(Stored items)
========================

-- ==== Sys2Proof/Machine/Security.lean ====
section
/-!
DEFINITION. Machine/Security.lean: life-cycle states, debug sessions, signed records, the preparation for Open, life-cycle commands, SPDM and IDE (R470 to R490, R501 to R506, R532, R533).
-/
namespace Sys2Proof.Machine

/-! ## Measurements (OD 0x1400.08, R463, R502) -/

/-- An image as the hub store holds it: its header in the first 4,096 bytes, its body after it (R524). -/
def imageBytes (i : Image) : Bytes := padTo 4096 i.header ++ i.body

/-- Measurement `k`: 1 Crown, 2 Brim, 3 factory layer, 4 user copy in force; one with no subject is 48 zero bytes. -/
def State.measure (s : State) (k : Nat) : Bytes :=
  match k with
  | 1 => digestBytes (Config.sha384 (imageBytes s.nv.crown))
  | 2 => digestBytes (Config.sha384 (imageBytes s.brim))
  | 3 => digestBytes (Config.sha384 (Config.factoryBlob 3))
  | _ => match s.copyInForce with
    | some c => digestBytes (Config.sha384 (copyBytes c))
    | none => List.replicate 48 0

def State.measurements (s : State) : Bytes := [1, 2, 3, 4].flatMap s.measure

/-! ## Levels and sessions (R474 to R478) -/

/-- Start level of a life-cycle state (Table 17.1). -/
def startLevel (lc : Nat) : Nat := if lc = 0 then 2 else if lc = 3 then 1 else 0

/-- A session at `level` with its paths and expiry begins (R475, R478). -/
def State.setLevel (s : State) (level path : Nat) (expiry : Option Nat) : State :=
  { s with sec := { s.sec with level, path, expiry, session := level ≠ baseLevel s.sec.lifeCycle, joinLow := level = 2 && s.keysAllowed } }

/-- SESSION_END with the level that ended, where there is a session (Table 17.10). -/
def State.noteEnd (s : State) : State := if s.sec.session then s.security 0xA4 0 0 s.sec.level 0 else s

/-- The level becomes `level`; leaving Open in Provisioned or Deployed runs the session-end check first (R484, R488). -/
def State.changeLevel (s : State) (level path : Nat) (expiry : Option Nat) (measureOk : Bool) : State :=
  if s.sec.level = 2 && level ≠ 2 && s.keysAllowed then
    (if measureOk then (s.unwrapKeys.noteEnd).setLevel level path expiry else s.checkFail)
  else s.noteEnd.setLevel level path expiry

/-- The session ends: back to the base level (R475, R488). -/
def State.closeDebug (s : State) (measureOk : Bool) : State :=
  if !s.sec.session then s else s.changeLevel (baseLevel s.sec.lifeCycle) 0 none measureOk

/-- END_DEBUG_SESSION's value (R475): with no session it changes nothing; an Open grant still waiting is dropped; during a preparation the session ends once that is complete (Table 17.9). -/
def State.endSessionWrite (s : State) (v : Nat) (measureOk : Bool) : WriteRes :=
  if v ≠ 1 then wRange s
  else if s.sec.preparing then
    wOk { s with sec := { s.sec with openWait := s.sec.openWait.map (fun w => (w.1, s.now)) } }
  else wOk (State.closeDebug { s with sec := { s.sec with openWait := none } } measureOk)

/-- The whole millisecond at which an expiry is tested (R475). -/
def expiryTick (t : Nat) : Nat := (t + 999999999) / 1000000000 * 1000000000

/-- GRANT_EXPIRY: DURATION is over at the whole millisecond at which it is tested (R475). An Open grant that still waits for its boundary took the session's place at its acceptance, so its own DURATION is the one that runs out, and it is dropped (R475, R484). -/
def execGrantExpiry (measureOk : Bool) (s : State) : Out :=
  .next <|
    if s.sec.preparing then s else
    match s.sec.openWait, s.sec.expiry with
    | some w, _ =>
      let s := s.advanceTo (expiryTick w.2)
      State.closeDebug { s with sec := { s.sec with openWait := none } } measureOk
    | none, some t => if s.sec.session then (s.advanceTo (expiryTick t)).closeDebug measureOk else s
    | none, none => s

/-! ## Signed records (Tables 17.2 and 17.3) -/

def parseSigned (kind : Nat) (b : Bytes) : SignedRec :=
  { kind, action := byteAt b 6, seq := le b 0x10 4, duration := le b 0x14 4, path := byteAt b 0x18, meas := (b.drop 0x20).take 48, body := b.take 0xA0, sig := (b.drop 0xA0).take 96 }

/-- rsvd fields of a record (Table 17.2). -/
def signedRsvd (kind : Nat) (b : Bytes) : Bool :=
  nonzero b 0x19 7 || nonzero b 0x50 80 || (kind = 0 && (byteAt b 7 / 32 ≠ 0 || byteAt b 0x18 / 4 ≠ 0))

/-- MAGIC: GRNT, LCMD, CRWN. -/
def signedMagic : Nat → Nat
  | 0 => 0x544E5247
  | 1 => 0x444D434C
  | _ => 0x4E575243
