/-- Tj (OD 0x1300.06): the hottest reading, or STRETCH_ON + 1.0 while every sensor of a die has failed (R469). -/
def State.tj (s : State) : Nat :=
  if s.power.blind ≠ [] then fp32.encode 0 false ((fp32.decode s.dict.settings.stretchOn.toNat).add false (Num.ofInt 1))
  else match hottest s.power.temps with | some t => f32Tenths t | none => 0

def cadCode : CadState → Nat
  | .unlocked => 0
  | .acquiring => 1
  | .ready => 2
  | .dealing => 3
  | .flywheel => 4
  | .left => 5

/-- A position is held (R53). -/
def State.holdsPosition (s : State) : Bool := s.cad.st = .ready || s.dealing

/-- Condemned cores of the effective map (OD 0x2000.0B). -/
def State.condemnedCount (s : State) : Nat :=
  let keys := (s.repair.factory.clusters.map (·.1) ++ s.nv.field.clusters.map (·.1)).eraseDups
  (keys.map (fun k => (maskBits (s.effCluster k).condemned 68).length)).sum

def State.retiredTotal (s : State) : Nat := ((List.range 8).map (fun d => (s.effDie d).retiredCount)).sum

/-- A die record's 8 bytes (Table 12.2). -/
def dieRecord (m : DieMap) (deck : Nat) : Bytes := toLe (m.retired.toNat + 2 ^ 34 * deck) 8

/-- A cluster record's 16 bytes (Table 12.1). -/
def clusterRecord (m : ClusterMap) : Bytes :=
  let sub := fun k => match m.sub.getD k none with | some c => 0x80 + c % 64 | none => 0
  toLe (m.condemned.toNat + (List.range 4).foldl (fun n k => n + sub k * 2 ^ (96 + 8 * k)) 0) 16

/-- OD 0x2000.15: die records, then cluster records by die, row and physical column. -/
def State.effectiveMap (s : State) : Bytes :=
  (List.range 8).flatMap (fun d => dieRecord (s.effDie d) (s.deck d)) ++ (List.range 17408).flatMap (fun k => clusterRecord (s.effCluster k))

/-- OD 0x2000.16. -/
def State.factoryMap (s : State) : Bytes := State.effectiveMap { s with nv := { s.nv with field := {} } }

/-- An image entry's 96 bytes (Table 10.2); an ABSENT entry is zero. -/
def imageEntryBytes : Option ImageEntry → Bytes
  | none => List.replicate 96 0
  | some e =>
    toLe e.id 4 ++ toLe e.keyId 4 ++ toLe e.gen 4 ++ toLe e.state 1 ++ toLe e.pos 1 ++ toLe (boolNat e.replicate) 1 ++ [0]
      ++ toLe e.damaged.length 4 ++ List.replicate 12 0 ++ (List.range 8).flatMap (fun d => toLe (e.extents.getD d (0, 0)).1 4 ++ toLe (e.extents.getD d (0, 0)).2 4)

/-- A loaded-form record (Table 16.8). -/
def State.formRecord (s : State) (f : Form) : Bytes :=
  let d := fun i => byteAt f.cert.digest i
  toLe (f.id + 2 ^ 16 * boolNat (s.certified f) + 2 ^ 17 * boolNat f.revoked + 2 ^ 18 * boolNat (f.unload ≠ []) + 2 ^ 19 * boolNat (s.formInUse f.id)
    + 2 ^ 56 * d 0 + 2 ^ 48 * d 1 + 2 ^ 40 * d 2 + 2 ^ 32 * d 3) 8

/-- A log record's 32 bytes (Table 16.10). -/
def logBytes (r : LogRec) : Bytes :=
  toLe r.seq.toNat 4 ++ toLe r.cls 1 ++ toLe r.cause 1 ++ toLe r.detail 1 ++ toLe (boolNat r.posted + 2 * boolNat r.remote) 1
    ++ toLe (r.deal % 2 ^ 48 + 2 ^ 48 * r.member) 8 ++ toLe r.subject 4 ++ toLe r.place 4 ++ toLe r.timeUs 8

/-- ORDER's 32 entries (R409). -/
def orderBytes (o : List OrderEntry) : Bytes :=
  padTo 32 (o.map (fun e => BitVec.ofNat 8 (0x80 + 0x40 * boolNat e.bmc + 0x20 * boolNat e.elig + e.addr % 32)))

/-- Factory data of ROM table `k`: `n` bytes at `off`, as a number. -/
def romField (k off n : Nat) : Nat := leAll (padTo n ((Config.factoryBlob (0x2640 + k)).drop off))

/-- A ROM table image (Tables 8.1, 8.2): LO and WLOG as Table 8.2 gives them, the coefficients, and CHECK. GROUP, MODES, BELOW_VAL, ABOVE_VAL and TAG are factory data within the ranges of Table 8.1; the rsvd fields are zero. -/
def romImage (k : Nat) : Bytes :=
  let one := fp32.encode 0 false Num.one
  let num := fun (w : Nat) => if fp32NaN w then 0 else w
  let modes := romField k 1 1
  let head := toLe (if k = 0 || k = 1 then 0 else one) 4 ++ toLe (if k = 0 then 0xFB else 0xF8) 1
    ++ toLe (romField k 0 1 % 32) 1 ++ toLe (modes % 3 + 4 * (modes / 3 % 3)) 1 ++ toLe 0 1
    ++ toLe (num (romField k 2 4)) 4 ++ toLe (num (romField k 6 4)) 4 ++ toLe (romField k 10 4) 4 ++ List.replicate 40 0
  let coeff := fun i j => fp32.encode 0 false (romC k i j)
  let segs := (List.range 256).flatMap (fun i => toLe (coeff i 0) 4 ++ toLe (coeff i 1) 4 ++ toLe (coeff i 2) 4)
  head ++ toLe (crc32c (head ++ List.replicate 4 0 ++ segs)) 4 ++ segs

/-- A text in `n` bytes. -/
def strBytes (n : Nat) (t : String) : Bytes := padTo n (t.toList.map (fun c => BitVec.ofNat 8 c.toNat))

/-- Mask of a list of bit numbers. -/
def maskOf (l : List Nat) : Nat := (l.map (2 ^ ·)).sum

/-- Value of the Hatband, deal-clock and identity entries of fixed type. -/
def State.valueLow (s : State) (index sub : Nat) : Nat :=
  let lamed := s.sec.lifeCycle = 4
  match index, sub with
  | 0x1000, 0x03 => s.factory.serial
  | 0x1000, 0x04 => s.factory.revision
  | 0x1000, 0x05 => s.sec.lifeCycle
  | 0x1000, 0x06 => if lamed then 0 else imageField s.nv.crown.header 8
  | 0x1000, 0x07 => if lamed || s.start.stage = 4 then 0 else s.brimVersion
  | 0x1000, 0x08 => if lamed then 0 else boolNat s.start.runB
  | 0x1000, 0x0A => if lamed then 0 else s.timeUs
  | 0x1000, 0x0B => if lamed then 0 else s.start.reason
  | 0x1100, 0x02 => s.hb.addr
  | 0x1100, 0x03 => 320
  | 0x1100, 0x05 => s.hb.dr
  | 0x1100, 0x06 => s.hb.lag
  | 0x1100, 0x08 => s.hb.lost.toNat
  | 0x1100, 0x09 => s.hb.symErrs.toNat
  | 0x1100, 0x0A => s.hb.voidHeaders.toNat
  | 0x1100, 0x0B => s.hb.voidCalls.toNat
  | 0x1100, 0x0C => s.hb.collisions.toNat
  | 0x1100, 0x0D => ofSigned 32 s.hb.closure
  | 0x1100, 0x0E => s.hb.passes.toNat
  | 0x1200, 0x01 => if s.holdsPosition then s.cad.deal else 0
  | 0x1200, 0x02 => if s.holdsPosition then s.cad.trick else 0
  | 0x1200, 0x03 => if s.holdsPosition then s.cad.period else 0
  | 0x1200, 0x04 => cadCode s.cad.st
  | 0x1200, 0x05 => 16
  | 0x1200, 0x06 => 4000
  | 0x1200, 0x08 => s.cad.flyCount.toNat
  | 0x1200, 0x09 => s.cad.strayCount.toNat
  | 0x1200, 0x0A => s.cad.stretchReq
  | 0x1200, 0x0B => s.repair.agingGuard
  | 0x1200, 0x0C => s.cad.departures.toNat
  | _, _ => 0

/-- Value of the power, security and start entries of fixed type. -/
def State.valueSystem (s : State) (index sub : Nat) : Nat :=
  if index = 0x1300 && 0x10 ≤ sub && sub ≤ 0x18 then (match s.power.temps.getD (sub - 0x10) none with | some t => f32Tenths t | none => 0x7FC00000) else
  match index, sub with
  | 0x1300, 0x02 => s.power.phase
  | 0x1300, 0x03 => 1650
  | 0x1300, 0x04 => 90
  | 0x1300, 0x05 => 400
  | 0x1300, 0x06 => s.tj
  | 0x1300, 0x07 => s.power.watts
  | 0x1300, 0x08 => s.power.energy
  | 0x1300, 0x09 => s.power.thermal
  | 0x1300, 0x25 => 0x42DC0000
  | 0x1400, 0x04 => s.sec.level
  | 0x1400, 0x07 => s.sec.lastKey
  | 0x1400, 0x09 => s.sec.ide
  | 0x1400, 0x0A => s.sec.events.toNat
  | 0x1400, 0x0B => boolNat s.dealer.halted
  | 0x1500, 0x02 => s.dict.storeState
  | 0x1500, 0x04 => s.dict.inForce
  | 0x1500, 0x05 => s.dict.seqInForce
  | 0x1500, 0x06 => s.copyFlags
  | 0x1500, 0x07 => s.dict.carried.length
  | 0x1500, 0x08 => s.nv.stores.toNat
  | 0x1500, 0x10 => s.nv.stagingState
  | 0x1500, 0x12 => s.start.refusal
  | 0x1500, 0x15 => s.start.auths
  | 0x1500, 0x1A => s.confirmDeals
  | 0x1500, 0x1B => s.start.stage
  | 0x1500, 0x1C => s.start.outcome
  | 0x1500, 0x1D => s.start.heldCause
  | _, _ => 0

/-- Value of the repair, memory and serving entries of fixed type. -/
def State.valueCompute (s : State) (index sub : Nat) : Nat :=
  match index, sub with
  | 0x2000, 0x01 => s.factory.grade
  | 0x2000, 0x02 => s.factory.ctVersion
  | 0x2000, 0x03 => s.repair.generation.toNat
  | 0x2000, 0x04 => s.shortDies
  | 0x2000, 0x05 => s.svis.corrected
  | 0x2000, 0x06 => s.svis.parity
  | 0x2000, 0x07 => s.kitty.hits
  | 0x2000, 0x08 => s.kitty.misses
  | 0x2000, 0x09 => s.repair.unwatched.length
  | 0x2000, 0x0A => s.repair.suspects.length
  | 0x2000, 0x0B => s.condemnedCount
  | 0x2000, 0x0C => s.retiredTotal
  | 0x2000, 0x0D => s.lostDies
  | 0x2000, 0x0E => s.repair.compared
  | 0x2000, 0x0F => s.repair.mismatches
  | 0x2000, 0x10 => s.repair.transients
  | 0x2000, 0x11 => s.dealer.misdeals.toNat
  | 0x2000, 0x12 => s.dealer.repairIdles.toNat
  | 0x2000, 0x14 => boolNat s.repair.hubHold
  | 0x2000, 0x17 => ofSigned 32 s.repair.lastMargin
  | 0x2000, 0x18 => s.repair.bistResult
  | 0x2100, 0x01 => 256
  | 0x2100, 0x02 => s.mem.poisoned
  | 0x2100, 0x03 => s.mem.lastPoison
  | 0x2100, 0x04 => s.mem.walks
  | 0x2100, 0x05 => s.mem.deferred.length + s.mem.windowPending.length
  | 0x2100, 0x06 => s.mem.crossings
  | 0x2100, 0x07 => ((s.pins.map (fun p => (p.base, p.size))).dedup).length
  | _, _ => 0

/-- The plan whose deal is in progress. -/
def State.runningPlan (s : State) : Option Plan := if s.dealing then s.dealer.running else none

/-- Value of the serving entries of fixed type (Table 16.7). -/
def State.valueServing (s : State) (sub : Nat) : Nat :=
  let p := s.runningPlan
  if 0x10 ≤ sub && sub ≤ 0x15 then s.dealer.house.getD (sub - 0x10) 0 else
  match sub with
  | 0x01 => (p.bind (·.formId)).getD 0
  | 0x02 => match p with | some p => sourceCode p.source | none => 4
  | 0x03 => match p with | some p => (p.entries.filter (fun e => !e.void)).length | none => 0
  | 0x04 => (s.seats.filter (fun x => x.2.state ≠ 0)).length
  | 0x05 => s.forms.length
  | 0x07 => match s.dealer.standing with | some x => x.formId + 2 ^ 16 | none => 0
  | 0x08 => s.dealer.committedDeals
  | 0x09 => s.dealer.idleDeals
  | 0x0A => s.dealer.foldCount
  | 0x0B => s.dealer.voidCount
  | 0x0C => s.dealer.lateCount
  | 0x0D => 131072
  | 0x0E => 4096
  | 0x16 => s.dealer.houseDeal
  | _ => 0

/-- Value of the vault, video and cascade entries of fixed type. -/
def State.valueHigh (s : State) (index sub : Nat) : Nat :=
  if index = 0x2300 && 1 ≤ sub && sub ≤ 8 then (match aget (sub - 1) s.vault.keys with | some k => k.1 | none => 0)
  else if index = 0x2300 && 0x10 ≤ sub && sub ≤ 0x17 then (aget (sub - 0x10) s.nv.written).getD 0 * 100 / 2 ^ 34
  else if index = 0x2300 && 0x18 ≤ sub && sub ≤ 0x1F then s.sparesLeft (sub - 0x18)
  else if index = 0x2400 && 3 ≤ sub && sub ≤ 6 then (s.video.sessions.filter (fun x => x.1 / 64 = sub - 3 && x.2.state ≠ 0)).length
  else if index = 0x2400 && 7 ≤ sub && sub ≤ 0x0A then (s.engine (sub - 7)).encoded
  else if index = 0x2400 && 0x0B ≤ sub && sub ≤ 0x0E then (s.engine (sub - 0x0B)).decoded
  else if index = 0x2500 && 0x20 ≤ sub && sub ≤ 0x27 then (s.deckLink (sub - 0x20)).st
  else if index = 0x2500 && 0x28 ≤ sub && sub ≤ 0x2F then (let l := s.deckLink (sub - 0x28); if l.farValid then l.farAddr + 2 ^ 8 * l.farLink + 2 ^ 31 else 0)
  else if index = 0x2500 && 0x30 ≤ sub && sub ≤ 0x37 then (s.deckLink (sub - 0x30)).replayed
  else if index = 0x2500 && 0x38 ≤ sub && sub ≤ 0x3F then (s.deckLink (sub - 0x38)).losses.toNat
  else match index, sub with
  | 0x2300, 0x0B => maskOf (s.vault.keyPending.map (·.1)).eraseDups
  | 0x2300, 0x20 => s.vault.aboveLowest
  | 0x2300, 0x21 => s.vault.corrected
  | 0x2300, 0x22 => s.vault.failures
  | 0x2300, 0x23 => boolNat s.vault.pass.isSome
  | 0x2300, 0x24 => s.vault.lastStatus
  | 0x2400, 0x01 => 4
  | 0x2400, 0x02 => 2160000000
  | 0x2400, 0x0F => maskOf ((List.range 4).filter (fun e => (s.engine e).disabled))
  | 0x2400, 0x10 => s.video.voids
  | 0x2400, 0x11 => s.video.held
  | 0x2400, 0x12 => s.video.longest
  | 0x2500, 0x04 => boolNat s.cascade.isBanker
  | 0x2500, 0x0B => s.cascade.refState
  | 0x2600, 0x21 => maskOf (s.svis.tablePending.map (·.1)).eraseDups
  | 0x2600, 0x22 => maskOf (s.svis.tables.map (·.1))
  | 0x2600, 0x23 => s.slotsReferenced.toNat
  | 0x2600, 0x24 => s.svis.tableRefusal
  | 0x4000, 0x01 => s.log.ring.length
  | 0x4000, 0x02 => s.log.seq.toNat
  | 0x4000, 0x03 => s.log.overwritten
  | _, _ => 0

========================

Your assignment
The answer must be every line from the records above that contains the word "hottest", copied in full.

Response to the task
/-- Tj (OD 0x1300.06): the hottest reading, or STRETCH_ON + 1.0 while every sensor of a die has failed (R469). -/
  else match hottest s.power.temps with | some t => f32Tenths t | none => 0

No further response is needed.